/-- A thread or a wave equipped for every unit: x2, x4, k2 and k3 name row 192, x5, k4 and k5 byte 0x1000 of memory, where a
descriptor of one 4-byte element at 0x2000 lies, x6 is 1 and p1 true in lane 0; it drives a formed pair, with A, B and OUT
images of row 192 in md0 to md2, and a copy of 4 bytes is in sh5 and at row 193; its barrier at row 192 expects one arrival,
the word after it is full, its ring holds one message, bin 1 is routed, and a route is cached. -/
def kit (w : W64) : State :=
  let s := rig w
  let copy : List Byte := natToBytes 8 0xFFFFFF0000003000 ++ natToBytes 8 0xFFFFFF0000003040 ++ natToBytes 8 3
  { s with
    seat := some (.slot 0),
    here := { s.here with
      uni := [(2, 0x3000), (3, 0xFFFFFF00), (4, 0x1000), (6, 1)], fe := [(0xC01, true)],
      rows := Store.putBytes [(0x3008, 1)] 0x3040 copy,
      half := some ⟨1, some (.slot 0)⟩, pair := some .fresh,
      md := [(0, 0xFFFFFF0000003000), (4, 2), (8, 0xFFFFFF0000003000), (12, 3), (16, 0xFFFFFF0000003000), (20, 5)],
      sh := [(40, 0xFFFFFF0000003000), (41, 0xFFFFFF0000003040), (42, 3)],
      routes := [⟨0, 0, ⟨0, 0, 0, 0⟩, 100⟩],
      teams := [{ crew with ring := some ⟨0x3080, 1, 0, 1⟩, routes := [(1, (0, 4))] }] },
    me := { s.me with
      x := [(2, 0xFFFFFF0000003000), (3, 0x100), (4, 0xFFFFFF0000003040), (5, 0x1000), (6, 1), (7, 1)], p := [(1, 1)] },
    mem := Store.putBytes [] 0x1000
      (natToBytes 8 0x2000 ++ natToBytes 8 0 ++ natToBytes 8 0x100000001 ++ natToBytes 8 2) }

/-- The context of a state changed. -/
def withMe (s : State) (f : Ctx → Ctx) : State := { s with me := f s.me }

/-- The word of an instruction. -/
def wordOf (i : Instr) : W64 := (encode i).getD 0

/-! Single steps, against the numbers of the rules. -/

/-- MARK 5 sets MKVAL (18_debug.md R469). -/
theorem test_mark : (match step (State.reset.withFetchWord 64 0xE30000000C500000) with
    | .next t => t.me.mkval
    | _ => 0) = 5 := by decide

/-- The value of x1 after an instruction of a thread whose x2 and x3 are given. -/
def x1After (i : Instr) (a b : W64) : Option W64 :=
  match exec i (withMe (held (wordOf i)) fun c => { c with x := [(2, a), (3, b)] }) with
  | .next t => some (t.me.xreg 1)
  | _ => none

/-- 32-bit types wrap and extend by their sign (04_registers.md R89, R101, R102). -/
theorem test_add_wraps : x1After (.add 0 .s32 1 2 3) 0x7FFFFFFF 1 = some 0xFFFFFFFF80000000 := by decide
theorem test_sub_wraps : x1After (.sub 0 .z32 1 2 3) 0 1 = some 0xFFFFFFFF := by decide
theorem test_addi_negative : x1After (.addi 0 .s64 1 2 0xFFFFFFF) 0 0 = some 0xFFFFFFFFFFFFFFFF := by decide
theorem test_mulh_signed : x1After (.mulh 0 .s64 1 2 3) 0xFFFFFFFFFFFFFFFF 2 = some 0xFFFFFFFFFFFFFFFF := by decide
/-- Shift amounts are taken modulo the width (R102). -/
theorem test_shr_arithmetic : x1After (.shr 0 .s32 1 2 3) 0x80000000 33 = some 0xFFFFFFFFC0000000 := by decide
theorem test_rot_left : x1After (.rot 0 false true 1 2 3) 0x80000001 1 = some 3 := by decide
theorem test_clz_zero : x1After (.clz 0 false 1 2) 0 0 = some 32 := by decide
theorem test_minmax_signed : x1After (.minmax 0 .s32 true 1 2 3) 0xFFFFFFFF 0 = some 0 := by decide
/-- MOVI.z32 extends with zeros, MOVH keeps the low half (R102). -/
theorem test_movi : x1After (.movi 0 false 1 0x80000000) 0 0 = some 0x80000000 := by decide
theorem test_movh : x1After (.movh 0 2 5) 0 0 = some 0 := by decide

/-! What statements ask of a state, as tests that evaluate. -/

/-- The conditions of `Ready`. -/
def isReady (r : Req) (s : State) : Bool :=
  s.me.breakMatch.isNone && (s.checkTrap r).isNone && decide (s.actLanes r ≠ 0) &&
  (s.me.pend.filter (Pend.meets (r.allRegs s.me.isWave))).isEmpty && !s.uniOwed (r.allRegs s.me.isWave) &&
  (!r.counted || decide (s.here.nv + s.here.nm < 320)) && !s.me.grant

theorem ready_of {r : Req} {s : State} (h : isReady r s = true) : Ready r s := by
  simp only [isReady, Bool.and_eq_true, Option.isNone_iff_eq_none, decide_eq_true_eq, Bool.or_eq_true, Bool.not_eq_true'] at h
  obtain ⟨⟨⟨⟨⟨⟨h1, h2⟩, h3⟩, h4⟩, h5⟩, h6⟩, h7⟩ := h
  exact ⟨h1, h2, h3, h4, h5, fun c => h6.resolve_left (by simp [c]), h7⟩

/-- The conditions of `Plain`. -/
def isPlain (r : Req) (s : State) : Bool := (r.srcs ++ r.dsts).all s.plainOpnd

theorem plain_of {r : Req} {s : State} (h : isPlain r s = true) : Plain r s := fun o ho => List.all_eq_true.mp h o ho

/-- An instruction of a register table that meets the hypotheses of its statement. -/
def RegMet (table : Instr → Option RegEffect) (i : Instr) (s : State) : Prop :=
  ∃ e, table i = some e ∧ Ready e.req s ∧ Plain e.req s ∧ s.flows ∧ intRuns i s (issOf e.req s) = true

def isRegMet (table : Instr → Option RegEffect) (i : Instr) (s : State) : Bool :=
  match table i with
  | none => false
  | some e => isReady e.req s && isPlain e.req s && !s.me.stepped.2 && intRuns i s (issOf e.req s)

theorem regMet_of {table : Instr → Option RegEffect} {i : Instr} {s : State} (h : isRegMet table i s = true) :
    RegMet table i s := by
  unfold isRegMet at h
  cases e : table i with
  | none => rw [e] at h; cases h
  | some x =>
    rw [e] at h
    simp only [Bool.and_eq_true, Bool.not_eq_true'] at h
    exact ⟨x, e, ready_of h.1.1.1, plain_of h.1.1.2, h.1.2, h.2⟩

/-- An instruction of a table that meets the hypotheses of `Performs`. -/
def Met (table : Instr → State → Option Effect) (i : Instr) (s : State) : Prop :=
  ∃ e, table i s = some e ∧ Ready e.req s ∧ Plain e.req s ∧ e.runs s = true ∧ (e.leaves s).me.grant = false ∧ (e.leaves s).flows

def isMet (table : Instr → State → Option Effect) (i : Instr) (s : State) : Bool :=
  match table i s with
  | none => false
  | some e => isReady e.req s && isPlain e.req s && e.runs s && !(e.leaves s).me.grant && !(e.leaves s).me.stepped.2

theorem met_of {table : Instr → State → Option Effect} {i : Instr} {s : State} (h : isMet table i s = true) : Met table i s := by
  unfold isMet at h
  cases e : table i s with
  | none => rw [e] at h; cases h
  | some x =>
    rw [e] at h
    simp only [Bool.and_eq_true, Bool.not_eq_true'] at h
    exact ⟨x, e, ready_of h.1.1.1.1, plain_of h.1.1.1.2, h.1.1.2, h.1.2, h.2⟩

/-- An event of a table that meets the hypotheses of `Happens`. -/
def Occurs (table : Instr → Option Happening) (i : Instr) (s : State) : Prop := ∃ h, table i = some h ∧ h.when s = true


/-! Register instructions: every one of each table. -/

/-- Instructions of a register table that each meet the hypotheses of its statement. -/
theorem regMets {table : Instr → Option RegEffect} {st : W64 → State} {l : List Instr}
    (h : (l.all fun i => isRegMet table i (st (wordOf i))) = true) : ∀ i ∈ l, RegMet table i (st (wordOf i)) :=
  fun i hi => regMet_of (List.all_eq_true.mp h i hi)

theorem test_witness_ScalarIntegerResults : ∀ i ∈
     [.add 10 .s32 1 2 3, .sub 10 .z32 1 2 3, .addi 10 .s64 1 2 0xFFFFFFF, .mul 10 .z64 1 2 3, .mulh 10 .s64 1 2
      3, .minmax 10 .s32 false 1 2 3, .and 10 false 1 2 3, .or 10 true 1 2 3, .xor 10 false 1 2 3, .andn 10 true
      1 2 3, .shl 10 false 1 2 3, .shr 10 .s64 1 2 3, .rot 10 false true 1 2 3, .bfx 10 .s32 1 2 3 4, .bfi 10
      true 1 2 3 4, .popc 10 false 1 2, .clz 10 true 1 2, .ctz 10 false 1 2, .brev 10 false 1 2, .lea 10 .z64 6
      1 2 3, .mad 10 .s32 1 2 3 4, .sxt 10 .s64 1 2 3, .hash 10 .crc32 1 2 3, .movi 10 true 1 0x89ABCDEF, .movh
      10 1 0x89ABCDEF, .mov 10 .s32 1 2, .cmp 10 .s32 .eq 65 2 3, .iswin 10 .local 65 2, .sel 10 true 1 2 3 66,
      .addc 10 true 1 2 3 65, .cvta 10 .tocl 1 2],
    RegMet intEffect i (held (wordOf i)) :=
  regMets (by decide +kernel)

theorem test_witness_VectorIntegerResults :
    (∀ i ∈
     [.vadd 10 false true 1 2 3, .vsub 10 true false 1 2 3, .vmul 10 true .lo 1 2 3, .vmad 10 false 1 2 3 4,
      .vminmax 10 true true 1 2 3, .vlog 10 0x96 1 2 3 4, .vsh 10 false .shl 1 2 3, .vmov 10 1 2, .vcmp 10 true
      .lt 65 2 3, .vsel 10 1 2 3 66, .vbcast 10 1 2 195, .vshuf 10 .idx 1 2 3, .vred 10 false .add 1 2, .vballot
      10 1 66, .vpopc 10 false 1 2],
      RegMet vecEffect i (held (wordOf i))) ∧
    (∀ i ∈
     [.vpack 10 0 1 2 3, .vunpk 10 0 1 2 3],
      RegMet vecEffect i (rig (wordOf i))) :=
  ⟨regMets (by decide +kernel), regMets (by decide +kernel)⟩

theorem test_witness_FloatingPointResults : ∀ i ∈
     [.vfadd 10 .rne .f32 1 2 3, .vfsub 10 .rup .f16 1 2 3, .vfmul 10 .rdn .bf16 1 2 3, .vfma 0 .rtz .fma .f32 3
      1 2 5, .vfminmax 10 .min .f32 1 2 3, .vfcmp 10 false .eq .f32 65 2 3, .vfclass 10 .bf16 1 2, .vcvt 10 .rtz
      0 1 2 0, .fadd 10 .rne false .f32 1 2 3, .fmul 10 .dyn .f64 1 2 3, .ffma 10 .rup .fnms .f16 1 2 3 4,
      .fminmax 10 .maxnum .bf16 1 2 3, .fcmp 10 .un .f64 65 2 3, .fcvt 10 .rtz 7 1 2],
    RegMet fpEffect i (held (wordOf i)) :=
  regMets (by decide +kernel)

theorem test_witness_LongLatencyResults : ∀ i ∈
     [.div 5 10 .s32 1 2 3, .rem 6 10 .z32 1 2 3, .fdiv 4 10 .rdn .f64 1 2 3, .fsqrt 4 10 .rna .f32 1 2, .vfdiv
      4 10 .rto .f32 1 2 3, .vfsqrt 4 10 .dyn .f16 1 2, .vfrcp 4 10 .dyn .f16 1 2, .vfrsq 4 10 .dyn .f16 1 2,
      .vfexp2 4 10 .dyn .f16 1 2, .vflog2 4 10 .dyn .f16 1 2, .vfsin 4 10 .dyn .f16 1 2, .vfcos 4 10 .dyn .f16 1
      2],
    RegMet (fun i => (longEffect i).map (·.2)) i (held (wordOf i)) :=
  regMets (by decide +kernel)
^^^^^^^^
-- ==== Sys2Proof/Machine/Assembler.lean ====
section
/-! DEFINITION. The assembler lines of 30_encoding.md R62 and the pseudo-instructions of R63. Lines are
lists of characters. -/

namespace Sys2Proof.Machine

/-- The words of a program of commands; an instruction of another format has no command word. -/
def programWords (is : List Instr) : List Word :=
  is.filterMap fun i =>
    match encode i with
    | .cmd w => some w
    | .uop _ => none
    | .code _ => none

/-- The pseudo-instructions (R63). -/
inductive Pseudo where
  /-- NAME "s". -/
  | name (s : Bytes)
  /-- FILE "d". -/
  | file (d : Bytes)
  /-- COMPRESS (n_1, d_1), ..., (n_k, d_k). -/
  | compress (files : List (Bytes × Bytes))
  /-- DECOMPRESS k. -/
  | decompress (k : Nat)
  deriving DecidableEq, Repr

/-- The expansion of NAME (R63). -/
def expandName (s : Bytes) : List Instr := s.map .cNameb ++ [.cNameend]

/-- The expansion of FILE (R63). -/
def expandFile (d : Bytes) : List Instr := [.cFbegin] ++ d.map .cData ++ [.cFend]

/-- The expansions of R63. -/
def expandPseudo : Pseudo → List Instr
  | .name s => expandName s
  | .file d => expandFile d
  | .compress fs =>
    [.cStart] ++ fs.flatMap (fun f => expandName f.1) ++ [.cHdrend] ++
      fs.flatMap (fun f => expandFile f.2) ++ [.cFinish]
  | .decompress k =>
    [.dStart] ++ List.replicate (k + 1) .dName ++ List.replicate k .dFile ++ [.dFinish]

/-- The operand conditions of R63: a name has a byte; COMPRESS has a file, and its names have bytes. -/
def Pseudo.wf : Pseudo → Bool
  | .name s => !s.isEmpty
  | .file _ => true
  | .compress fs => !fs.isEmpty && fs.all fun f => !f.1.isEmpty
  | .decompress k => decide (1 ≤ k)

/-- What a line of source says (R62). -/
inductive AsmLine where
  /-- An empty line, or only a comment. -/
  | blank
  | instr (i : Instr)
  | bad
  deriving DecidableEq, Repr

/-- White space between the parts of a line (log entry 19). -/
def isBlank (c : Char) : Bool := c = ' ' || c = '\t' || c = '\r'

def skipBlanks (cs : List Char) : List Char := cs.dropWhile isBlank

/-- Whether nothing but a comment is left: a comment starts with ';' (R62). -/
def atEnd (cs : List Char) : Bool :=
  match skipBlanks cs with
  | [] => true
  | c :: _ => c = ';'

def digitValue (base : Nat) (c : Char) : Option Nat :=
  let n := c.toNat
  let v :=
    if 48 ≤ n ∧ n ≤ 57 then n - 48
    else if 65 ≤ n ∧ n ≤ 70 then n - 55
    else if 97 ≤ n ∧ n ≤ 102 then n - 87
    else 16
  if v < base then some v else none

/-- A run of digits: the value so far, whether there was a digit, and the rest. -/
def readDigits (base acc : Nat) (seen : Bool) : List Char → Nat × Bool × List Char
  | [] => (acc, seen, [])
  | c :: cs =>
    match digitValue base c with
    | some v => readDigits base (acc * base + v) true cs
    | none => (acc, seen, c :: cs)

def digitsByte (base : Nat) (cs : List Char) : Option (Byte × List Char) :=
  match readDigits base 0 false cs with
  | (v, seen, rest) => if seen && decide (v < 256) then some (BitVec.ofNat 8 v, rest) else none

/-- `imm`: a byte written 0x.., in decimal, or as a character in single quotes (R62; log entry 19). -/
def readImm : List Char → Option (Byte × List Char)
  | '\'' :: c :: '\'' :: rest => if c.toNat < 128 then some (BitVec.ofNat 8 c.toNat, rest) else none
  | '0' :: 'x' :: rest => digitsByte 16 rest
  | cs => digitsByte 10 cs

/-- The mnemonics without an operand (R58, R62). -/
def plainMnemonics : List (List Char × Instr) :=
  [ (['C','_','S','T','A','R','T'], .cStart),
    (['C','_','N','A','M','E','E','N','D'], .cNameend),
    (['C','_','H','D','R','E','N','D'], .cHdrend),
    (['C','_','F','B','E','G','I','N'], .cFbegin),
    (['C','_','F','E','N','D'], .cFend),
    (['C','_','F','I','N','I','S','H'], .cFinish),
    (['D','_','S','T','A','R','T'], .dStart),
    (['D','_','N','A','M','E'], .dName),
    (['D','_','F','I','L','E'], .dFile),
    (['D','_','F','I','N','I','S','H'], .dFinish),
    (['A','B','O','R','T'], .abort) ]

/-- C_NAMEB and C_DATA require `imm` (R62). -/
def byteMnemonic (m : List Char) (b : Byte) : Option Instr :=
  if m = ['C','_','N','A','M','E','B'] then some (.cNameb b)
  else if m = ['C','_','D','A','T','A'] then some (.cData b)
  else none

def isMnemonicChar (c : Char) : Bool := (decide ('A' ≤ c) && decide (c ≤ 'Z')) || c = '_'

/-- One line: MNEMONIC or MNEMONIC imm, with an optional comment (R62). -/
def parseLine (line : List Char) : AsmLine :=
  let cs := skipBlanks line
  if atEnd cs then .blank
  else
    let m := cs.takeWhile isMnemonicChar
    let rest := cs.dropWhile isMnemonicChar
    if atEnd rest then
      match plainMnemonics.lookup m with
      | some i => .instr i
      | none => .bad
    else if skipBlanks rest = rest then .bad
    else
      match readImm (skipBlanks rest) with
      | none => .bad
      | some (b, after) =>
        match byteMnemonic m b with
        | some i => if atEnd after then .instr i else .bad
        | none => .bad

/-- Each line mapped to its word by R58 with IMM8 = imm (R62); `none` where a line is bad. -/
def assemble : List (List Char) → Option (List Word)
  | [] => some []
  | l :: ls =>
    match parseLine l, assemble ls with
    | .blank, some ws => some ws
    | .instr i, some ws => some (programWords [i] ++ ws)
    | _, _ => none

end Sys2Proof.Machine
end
^^^^^^^^
INSTRUCTIONS TO FOLLOW
Tally of lines with the word "digitValue": work out how many lines in the records hold it, and give that number only.

RESPONSE FOR THIS EXERCISE
2